Q: What if the process scheduler wants to run while i-handler is busy draining the NIC?
A: Well, all interrupt handlers can be interrupted, but I would doubt the process scheduler would suspend the NIC interrupt handler.

One friend said the pid is 1, the kernel process.

[1] [[Understanding the Linux Kernel, 3rd Edition]]

[2] https://notes.shichao.io/lkd/ch7/#top-halves-versus-bottom-halves

IP fragmentation #MTU,offset

A Trex interviewer said something questionable.
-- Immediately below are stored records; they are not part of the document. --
/-- The writes of the bytes of a line that has been formed: each a write of its own, but the bytes of a marked word one, where they
replace it whole; elsewhere a marked word faults the copy (R361). -/
def State.lineWrites (s : State) (k : Nat) (c : Copy) (x : Slice) (pos : Nat) : List ((Nat × Nat) × Byte) → Except CopyStop State
  | [] => .ok s
  | (q, b) :: rest => do
    let a := (← s.copyDest c x q.1 q.2).addr
    let s1 ← s.lineWrites k c x pos rest
    let write (n : Nat) (data : List Byte) : State := s1.addAccess { c.access k pos (.write data (List.replicate n 0xFF)) with
      path := c.pathOf (.byte a), loc := byteLoc a, size := n }
    if (s.markAt a 1).isNone then .ok (write 1 [b])
    else
      let data := ((q, b) :: rest).take 8
      if a % 8 = 0 then
        if data.map (·.1) == (List.range 8).map (fun i => (q.1, q.2 + i)) then .ok (write 8 (data.map (·.2)))
        else copyFault .softError
      else .ok s1

/-- Every marked word that the bytes of a line reach is reached from its first byte on. -/
def State.lineWhole (s : State) (c : Copy) (x : Slice) (qs : List (Nat × Nat)) : Bool :=
  qs.all fun q => match s.copyDest c x q.1 q.2 with
    | .ok tg => (s.markAt tg.addr 1).isNone || (decide (tg.addr % 8 ≤ q.2) && qs.contains (q.1, q.2 - tg.addr % 8))
    | .error _ => true

/-- The bytes of one line of a layered tile, formed under one triple in one move (R213, R214). -/
def State.layeredLine (s : State) (k : Nat) (c : Copy) (x : Slice) (pos id r col : Nat) (todo : List (Nat × Nat)) :
    Except CopyStop State := do
  let h0 := Handle.ofBytes c.entry
  let es := h0.elem.bits / 8
  let elems := c.lineElems x r col
  let (n, s0) ← match s.useHandle (.copy k) c.vf c.launch c.handle with
    | .ok (h, a, s1) => .ok (if h.type = 4 ∧ h.fmt = h0.fmt then (h, h.lcount) else (h0, 0), s1.underEntry (.copy k) a)
    | .error (.trap .handleInvalid _ _) => .ok ((h0, 0), s)
    | .error e => .error e.copy
  let (ls, s1) ← viaStop (s0.layerList (.copy k) c.vf c.handle n.1 n.2)
  let (bs, s2) ← elems.foldlM (fun (acc : List ((Nat × Nat) × Byte) × State) q => do
    let (v, s2) ← if n.1.inside [lo32 x.w0 + q.2, hi32 x.w0 + q.1] then
        viaStop (acc.2.layeredElem (.copy k) none c.vf n.1 ls (hi32 x.w0 + q.1) (lo32 x.w0 + q.2))
      else .ok (0, acc.2)
    Except.ok (ε := CopyStop) (acc.1 ++ (List.range es).map (fun b => ((q.1, q.2 * es + b), BitVec.ofNat 8 (v / 2 ^ (8 * b)))), s2))
    ([], s1)
  copyNeed (s2.lineWhole c x (bs.map (·.1))) .softError
  let s3 ← s2.lineWrites k c x pos bs
  let len := (c.rows x).len
  .ok { s3 with
    formed := []
    under := none
    pend := tabModify s3.pend id fun a => { a with
      kind := .copyRun (elems.foldl (fun t q => cutUnits (q.1 * len + q.2 * es) es t) todo) } }

/-- The units of an access after some have been moved; the last one ends it. -/
def State.unitsDone (s : State) (id : Nat) (todo : List (Nat × Nat)) (a n : Nat) : State :=
  let rest := cutUnits a n todo
  if rest = [] then s.performed id
  else { s with pend := tabModify s.pend id fun x => { x with kind := .copyRun rest } }

/-- The other pending accesses of a copy. -/
def State.copyPend (s : State) (k : Nat) : List Access := (s.pend.filter fun a => a.2.party == .copy k).map (·.2)

/-- A write of a copy stands behind a slice of a lower team that is still to read what it writes there (R290). -/
def State.copyBehind (s : State) (k : Nat) (a : Access) : Bool :=
  match tabGet? s.copies k with
  | none => false
  | some c => a.loc % 3 == 0 && (List.range a.size).any fun i => s.lowerWrites c (s.copyPend k) a.seq (a.addr + i)

/-- A copy of bytes reads a unit, and its write enters the path buffer (R230, R291, R293). -/
def State.moveByte (s : State) (k : Nat) (c : Copy) (id : Nat) (a : Access) (x : Slice) (todo : List (Nat × Nat))
    (u : Nat) : Except CopyStop State := do
  let q := c.rows x
  let r := u / q.len
  let col := u % q.len
  let tg ← s.copyDest c x r col
  if c.mode == .rows && (s.copyPend k).any fun b => b.kind == .copyMasks then .ok s
  else if c.mode == .tile && (Handle.ofBytes c.entry).type == 4 then s.layeredLine k c x a.seq id r col todo
  else
    let (n, back) := s.chunk tg
    let col0 := col - back
    let whole := decide (back ≤ col) && decide (col0 + n ≤ q.len) &&
      (List.range n).all fun i => hasUnit todo (r * q.len + col0 + i)
    if !whole then copyFault (if (s.markAt tg.addr 1).isSome then .softError else .misaligned)
    else do
      let tg0 ← s.copyDest c x r col0
      let (bs, s1) ← (List.range n).foldlM (fun (acc : List Byte × State) i => do
        let (b, s1) ← acc.2.copyValue k c x r (col0 + i)
        .ok (acc.1 ++ [b], s1)) ([], s)
      let s2 ← s1.copyWrite k c a.seq tg0 bs
      .ok ((s2.unitsDone id todo (r * q.len + col0) n).tookPath k (c.pathOf tg0))

/-! ### Reduce-stores (R294) -/

/-- The value of a destination element after one addition: one rounding, or a wrap. -/
def reduceAdd (t : Ty) (dk old x : Nat) : Nat :=
  if dk = 3 then wrapBits 32 (intOf true 32 old + intOf true t.bits x)
  else
    let f := tyFmt (destTy dk)
    (f.round .rn false (FNum.add .rn (f.decode old) (tyValue t x)).1).1

/-- Source element i of a CPYR. -/
def State.reduceSource (s : State) (k : Nat) (c : Copy) (x : Slice) (t : Ty) (i : Nat) : Except CopyStop (Nat × State) := do
  let q : Spot := match t with
    | .tap6 => (Elem.ty .tap6).spot i
    | _ => ⟨t.bits / 8 * i, t.bits / 8, 0⟩
  let va := x.w0 + BitVec.ofNat 64 q.off
  if va.toNat % q.bytes = 0 then do
    let tg ← viaStop (s.copyTarget c c.ss va false true q.bytes)
    s.copyFree tg.addr q.bytes
    copyNeed (s.markAt tg.addr q.bytes).isNone .softError
    let (bs, s1) := s.readAt (.copy k) none tg.addr q.bytes
    .ok (ofBytesLE bs / 2 ^ q.shift % 2 ^ (Elem.ty t).bits, s1)
  else do
    let (bs, s1) ← (List.range q.bytes).foldlM (fun (acc : List Byte × State) j => do
      let (b, s1) ← acc.2.copyByte k c c.ss (va + BitVec.ofNat 64 j)
      .ok (acc.1 ++ [b], s1)) ([], s)
    .ok (ofBytesLE bs / 2 ^ q.shift % 2 ^ (Elem.ty t).bits, s1)

/-- The place of barrier bk of member m in a turn: it may begin when so many have been applied, no other has begun, and none
of a lower turn, or an earlier one of the same turn, is pending there (R294). -/
def State.turnMay (s : State) (k : Nat) (c : Copy) (m turn : Nat) : Bool :=
  match s.anyMember c.group m with
  | none => true
  | some h =>
    let bk := c.bar.getD 0
    let n := ((tabGet? s.groups h).elim (Barrier.fresh 1) (·.barrier bk)).turns
    decide (turn ≤ n) && s.copies.all fun d => d.1 == k || d.2.phase != .running || d.2.bar != c.bar ||
      d.2.turns.all fun q => s.anyMember d.2.group q.1 != some h || (!q.2 && (match d.2.mode with
        | .reduce _ _ t2 => decide (turn < t2) || (turn == t2 && decide (c.order < d.2.order))
        | _ => true))

/-- The turn of a copy at a member has begun, or begins now. -/
def State.inTurn (s : State) (k : Nat) (c : Copy) (m : Nat) : Bool :=
  match c.mode with
  | .reduce _ _ turn => c.turns.any fun q => q.1 == m && (q.2 || s.turnMay k c m turn)
  | _ => true

/-- The copy with its turn at a member begun. -/
def State.beginTurn (s : State) (k m : Nat) : State :=
  { s with copies := tabModify s.copies k fun c => { c with turns := c.turns.map fun q => if q.1 = m then (m, true) else q } }

/-- An element of a CPYR is read, and its addition enters the path buffer (R230, R294). -/
def State.moveElement (s : State) (k : Nat) (c : Copy) (id : Nat) (a : Access) (x : Slice) (t : Ty) (dk : Nat) (todo : List (Nat × Nat))
    (u : Nat) : Except CopyStop State := do
  let n := destBytes dk
  let va := x.w1 + BitVec.ofNat 64 (u * n)
  let tg ← viaStop (s.copyTarget c c.ds va true false n)
  copyNeed (c.ds != .global || decide (va.toNat % 65536 + n ≤ 65536)) .misaligned
  let (v, s1) ← s.reduceSource k c x t u
  .ok ((s1.addAccess { c.access k a.seq (.copyAdd t dk v) with path := c.pathOf tg, va := va, loc := byteLoc tg.addr, size := n })
    |>.unitsDone id todo u 1)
I said fragmentation is done at IP layer and he said yes but not reassembly.

I was talking about IP layer breaking up , say, a 4KB packet (TCP or UDP packet) into three IP-fragments no bigger than 1500B [1]. The reassembly task is to put all 3 fragments back together in sequence (and detect missing fragments) and hand it over to TCP or UDP.

This reassembly is done in IP layer. IP uses an “offset” number in each fragment to identify the sequencing and to detect missing fragments. The fragment with the highest offset also has a flag indicating it’s the last fragment of a given /logical/ packet.
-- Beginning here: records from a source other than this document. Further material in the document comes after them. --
/-- What ACCRD delivers of an element (R69, R314). -/
def accRead (t : Ty) (kind : Nat) (sat : Bool) (e : Nat) : Nat × Flags :=
  if kind = 0 then
    let (v, f) := FNum.add .rn (f32 (BitVec.ofNat 32 e)) (f32 (BitVec.ofNat 32 (e / 2 ^ 32)))
    let (c, g) := tyFromNum t .rn sat v
    (c, f ||| g)
  else convert (accKindTy kind) t .rn sat (if kind = 1 then e else e % 2 ^ 32)

/-- What ACCWR writes of a value (R315). -/
def accWrite (t : Ty) (kind : Nat) (sat : Bool) (x : Nat) : Nat × Flags :=
  convert t (if kind = 0 then .f32 else accKindTy kind) .rn sat x

/-- The uses of ACCRD and ACCWR. -/
def usesAccrd (t : Ty) (w : XWord) : List Use :=
  [{ letter := .a, opd := w.a, want := { z := true } }, { letter := .b, opd := w.b, want := wantSN, read := true },
    { letter := .d, opd := w.d, want := wantV, write := true, pair := t.is64 }]

def usesAccwr (t : Ty) (w : XWord) : List Use :=
  [{ letter := .a, opd := w.a, want := wantV, read := true, pair := t.is64, who := .eachActive },
    { letter := .b, opd := w.b, want := wantSN, read := true }, { letter := .d, opd := w.d, want := { z := true } }]

/-- ACCRD (R314). -/
def execAccrd (p : Pred) (t : Ty) (w : XWord) (s : State) : Host.Outcome State Fault Refusal :=
  s.instruct p (usesAccrd t w) (fun _ => true) fun r => do
    let at_ (l : Nat) : Nat := accByte r.tm.group (r.tm.accOffset w w.a.num.toNat l)
    let _ ← eachLane (fun l => match s.markAt (at_ l) 8 with
      | some m => .error (s.softErrorAt m 0)
      | none => .ok ()) r.lanes
    destsReady r.tm (destRefs t w.d r.lanes)
    let s1 := r.lanes.foldl (fun s l =>
      let (k, s2) := s.addProducer r.t (destRefs t w.d [l]) (.value (destRef w.d l) t 0) 1
      s2.addAccess (s2.teamAccess r .global l 0 (.byte (at_ l)) 8 (.accRead t (w.imm 7 6) (w.imm 8 8 == 1)) .relaxed .team
        (some (k, 0)))) s
    s1.issued r false

/-- ACCRD reads its element (R232, R279). -/
def State.performAccRead (s : State) (id : Nat) (a : Access) (t : Ty) (kind : Nat) (sat : Bool) : State :=
  let (bs, s1) := s.readFloor a.party none (s.accFloor a.party) a.addr 8
  let (w, f) := accRead t kind sat (ofBytesLE bs)
  (s1.settleValue a.prod w f []).performed id

/-- ACCWR (R315). -/
def execAccwr (p : Pred) (t : Ty) (w : XWord) (s : State) : Host.Outcome State Fault Refusal :=
  s.instruct p (usesAccwr t w) (fun _ => true) fun r => do
    waitFor ((s.groupOfTeam r.tm).elim true Group.queueRoom) .other
    let val (l : Nat) : Nat × Flags := accWrite t (w.imm 7 6) (w.imm 8 8 == 1) (r.tm.bitsOf t w.a .plain l)
    let cells := r.lanes.map fun l => (r.tm.accOffset w w.d.num.toNat l, toBytesLE 8 (val l).1)
    .ok ((s.enqueue r (r.entry 0 none (.put cells) none)).onTeam r.t fun tm =>
      (r.lanes.foldl (fun tm l => tm.raise (val l).2) tm).number.finish true)

/-! ### Performing (R278 to R281, R284 to R287) -/

/-- A write by an entry of the queue. -/
def State.writeQueued (s : State) (p : Party) (a : Nat) (data : List Byte) : State :=
  let w := s.nextWrite
  let s1 := (s.writeMem p none [] a data).unmark a data.length
  { s1 with writes := tabModify s1.writes w fun x => { x with queued := true } }

/-- The accumulator element at a, as a step reads it at its start: a write that no entry of the queue made may be missed, and
is then overwritten (R279). -/
def State.readElement (s : State) (p : Party) (a : Nat) : Word64 × State :=
  let (bs, s1) := s.readFloor p none (s.accFloor p) a 8
  (BitVec.ofNat 64 (ofBytesLE bs), s1)

/-- The update of an accumulator element by one product or semiring step (R64 to R67). -/
def accStep (f : AccForm) (sr : Semiring) (acc : Word64) (a b : FNum) : Word64 :=
  let int : FNum → Int
    | .fin neg n _ => signedNum neg n
    | _ => 0
  let low : Word32 := acc.extractLsb' 0 32
  match f with
  | .paired => pairedStep acc (a.mul b).1
  | .f64 => doubleStep acc a b
  | .f32 => match sr with
    | .minPlus => (semiringPick false low (rn32 (FNum.add .rn a b)).1).setWidth 64
    | _ => (semiringPick true low (rn32 (a.mul b)).1).setWidth 64
  | .i32 => match sr with
    | .orAnd => if low ≠ 0 || (!a.isZero && !b.isZero) then 1 else 0
    | _ => BitVec.ofNat 64 (wrapBits 32 (intOf true 32 low.toNat + int a * int b))

/-- An element of the unfolded tensor: padding; at an offset in the scratchpad; or of no stated place, since C is zero. -/
inductive Unfolded where
  | zero
  | at (off : Nat)
  | free
deriving DecidableEq, Repr

/-- The element of row i and column k of step t (R285); free holds the quotient and the remainder by an OW of zero (log 3). AI is
signed, and div and mod of a negative q round down (DEDUCED, log 101). -/
def unfoldAt (u : Unfold) (size : Nat) (ai : Int) (free : Nat × Nat) (t i k : Nat) : Unfolded :=
  let p := u.p0 + i
  let oy : Int := ((if u.ow = 0 then free.1 else p / u.ow : Nat) : Int)
  let ox : Int := ((if u.ow = 0 then free.2 else p % u.ow : Nat) : Int)
  let q : Int := (u.k0 : Int) + (t : Int) * ai + (k : Int)
  if ((u.kh * u.kw * u.c : Nat) : Int) ≤ q then .zero
  else if u.c = 0 then .free
  else
    let c := (Int.fmod q u.c).toNat
    let kx := Int.fmod (Int.fdiv q u.c) u.kw
    let ky := Int.fdiv q ((u.c * u.kw : Nat) : Int)
    let y : Int := oy * u.sy - u.py + ky * u.dy
    let x : Int := ox * u.sx - u.px + kx * u.dx
    if y < 0 || (u.h : Int) ≤ y || x < 0 || (u.w : Int) ≤ x then .zero
    else .at (u.xb + ((y.toNat * u.w + x.toNat) * u.c + c) * size)

/-- The places of the elements of activation row i at step t: first byte, bytes and first bit of each; none for padding (R41, R49,
R50, R285). -/
def LoopParams.elementSpots (p : LoopParams) (g : Nat) (free : Nat × Nat) (t i : Nat) : List (Option Spot ⊕ Unit) :=
  let u := Unfold.ofBytes p.desc
  let size := p.ty.bits / 8
  (List.range (tileK p.ty)).map fun k =>
    if p.unf then match unfoldAt u size p.ai free t i k with
      | .zero => .inl none
      | .at off => .inl (some ⟨spadByte g off, size, 0⟩)
      | .free => .inr ()
    else
      let q := (moorElem p.ty).spot k
      .inl (some { q with off := spadByte g (p.rowAt t i).toNat + q.off })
Therefore, IP detects and will never deliver partial packets to UDP/TCP (P328 [[computer networking]]), even though IP is considered an unreliable service.

[1] MTU for some hardware is lower than 1500 Bytes …

accept()+select() : multiple persistent worker-sockets

I feel it is not that common. See https://stackoverflow.com/questions/3444729/using-accept-and-select-at-the-same-time is very relevant.

The naive design — a polling-thread (select/poll) to monitor new data on 2 worker-sockets + accept-thread to accept on the listening socket. The accept-thread must inform the polling thread after a worker-socket is born.

The proposed design —

  1. a single polling thread to watch two existing worker sockets W1/W2 + listening socket LL. select() or poll() would block.
  2. When LL is seen “ready”, select() returns, so the same thread will run accept() on LL and immediately get a 3rd worker-socket W3. No blocking:)
  3. process the data on the new W3 socket
  4. go back to select() on W1 W2 W3 LL
  • Note if any worker socket has data our polling thread must process it quickly. If any worker socket is hogging the polling thread, then we need another thread to offload the work.
  • Note all worker sockets, by definition, have identical local (i.e. server-side) port, since they all inherit the local port from LL.

[[tcp/ip socket programming in C]] shows a select() example with multiple server ports.